I want to keep the number of players small. Three or four, all playing experts or specialists in a team. Maybe their all bad-ass, international hitmen. Maybe one’s an infiltrator, another a mastermind, and another a cleaner. Maybe they’re all deep undercover, have been for years, and their only tangible connection with their real identities is each other.

I want to try it using the Solar System, which can be purchased through IPR for the obnoxiously low price of five bucks. There are a number of reasons I want to use this system, foremost of which is simply because I do. I picked it up at GenCon and it’s weaseled its way into my brain. There are things in this system which I think can be fun, and I want to try them out. I’ll go a little bit more into the system in another post. For now, I just want to plant the seeds.

Fates Worse Than Death

With all due respect to Gary Gygax, but the Tomb of Horrors is a real bitch. Saif has been running some of us through an updated 3.5 version of the infamous dungeon and I have to say that we’ve been doing quite well. It doesn’t hurt that the party includes a robot that is immune to almost everything and a death priestess.

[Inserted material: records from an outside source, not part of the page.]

-- ==== Sys2Proof/Machine/ExecFrame.lean ====
section
/-! DEFINITION. The meanings of the commands. Ticks, the cut and what they bring; layers, scalers, skim, photometric stage (01 to 08). -/

namespace Sys2Proof.Machine

open Sys2Proof

/-- FRAME_TICK (R14). -/
def execFrameTick (s : State) : Host.Outcome State Fault Refusal :=
  finish (s.alive (·.frameTick))

/-- SAMPLE_TICK (R256). -/
def execSampleTick (missed : List (Fin 64)) (s : State) : Host.Outcome State Fault Refusal :=
  finish (s.alive (·.sampleTick missed))

/-- CUT (R15). -/
def execCut (s : State) : Host.Outcome State Fault Refusal :=
  finish (s.alive (·.cutNow))

/-- CUT_FENCE (R105). -/
def execCutFence (s : State) : Host.Outcome State Fault Refusal :=
  finish (s.alive (·.cutFence))

/-- RETRY_HORIZON (R212). -/
def execRetryHorizon (s : State) : Host.Outcome State Fault Refusal :=
  finish (s.alive (·.horizonNow))

/-- CHURN_LINE (R96). -/
def execChurnLine (n : TileId) (line : Nat) (env : LineEnv) (s : State) : Host.Outcome State Fault Refusal :=
  finish (s.alive (·.churnLine n line env))

/-- SYNC_IN_EDGE (R83). -/
def execSyncInEdge (falling : Bool) (s : State) : Host.Outcome State Fault Refusal :=
  finish (s.alive (·.syncInEdge falling))

/-- SYNC_LOCK_LOST (R83). -/
def execSyncLockLost (s : State) : Host.Outcome State Fault Refusal :=
  finish (s.alive (·.syncLockLost))

/-- SYNC_OUT_PULSE (R85). -/
def execSyncOutPulse (rising : Bool) (s : State) : Host.Outcome State Fault Refusal :=
  finish (s.alive (·.syncOutPulse rising))

/-- RETIME_DECISION (R90). -/
def execRetimeDecision (s : State) : Host.Outcome State Fault Refusal :=
  finish (s.alive (·.retimeNow))

/-- RETIME_WINDOW_END (R92). -/
def execRetimeWindowEnd (s : State) : Host.Outcome State Fault Refusal :=
  finish (s.alive (·.rephaseOver))

/-- REDEAL_TAKE_EFFECT (R47). -/
def execRedealTakeEffect (s : State) : Host.Outcome State Fault Refusal :=
  finish (s.alive (·.redealNow))

/-- LAYER_COMMIT_TIMEOUT (R104). -/
def execLayerCommitTimeout (n : TileId) (slot : Fin 8) (s : State) : Host.Outcome State Fault Refusal :=
  finish (s.alive (·.commitTimeout n slot))

/-- POT_PERSIST (R179). -/
def execPotPersist (n : TileId) (s : State) : Host.Outcome State Fault Refusal :=
  finish (s.alive (·.potPersist n))

/-- CAL_CHECKS_COMPLETE (R183). -/
def execCalChecksComplete (n : TileId) (s : State) : Host.Outcome State Fault Refusal :=
  finish (s.alive (·.calChecksDone n))

/-- CAL_ENTRY_COMPLETE (R184). -/
def execCalEntryComplete (n : TileId) (s : State) : Host.Outcome State Fault Refusal :=
  finish (s.alive (·.calEntryNow n))

/-- SKIM_BLIND_ENTRY (R154). -/
def execSkimBlindEntry (s : State) : Host.Outcome State Fault Refusal :=
  finish (s.alive (·.blindNow))

/-- SKIM_SETUP_DONE (R167). -/
def execSkimSetupDone (counts : Nat) (ecc : Bool) (s : State) : Host.Outcome State Fault Refusal :=
  finish (s.alive (·.setupDone counts ecc))

/-- MAINT_WINDOW_CLOSE (R169). -/
def execMaintWindowClose (n : TileId) (s : State) : Host.Outcome State Fault Refusal :=
  finish (s.alive (·.maintClose n))

/-- SCALER_CFG_WRITE (R143). -/
def execScalerCfgWrite (m : Master) (k : Fin 8) (value : Word) (s : State) : Host.Outcome State Fault Refusal :=
  finish (s.alive (·.writeReg m (Reg.SCL_CFG k) 4 value.toNat))

/-- TABLE_WR (R143). -/
def execTableWr (m : Master) (k : Fin 8) (value : Word) (s : State) : Host.Outcome State Fault Refusal :=
  finish (s.alive (·.writeReg m (Reg.SCL_TABLE_CTL k) 4 value.toNat))

end Sys2Proof.Machine
end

However, the other night, we had our first real setbacks. It started when a mummy lord cast slay living on our ogre mage monk, played by Andrew. There were at least three chances for that spell to fail, but fate had other things in store. Luckily, we had a druid who could reincarnate him! Well, sort of. The net result of that fight was that we traded our flying, regenerating, spellcasting ogre mage for a human. A plain, ordinary human.

Then, my lockpicking, trap dodging wererat though that he had discovered a way into the dungeon’s final chamber. Nope. I got it slightly wrong, which, of course, meant that he was teleported back to the surface. Minus all of his gear. ALL of it. Naked.

Frankly, I imagine that both Andrew and I wish that that dungeon had killed our characters.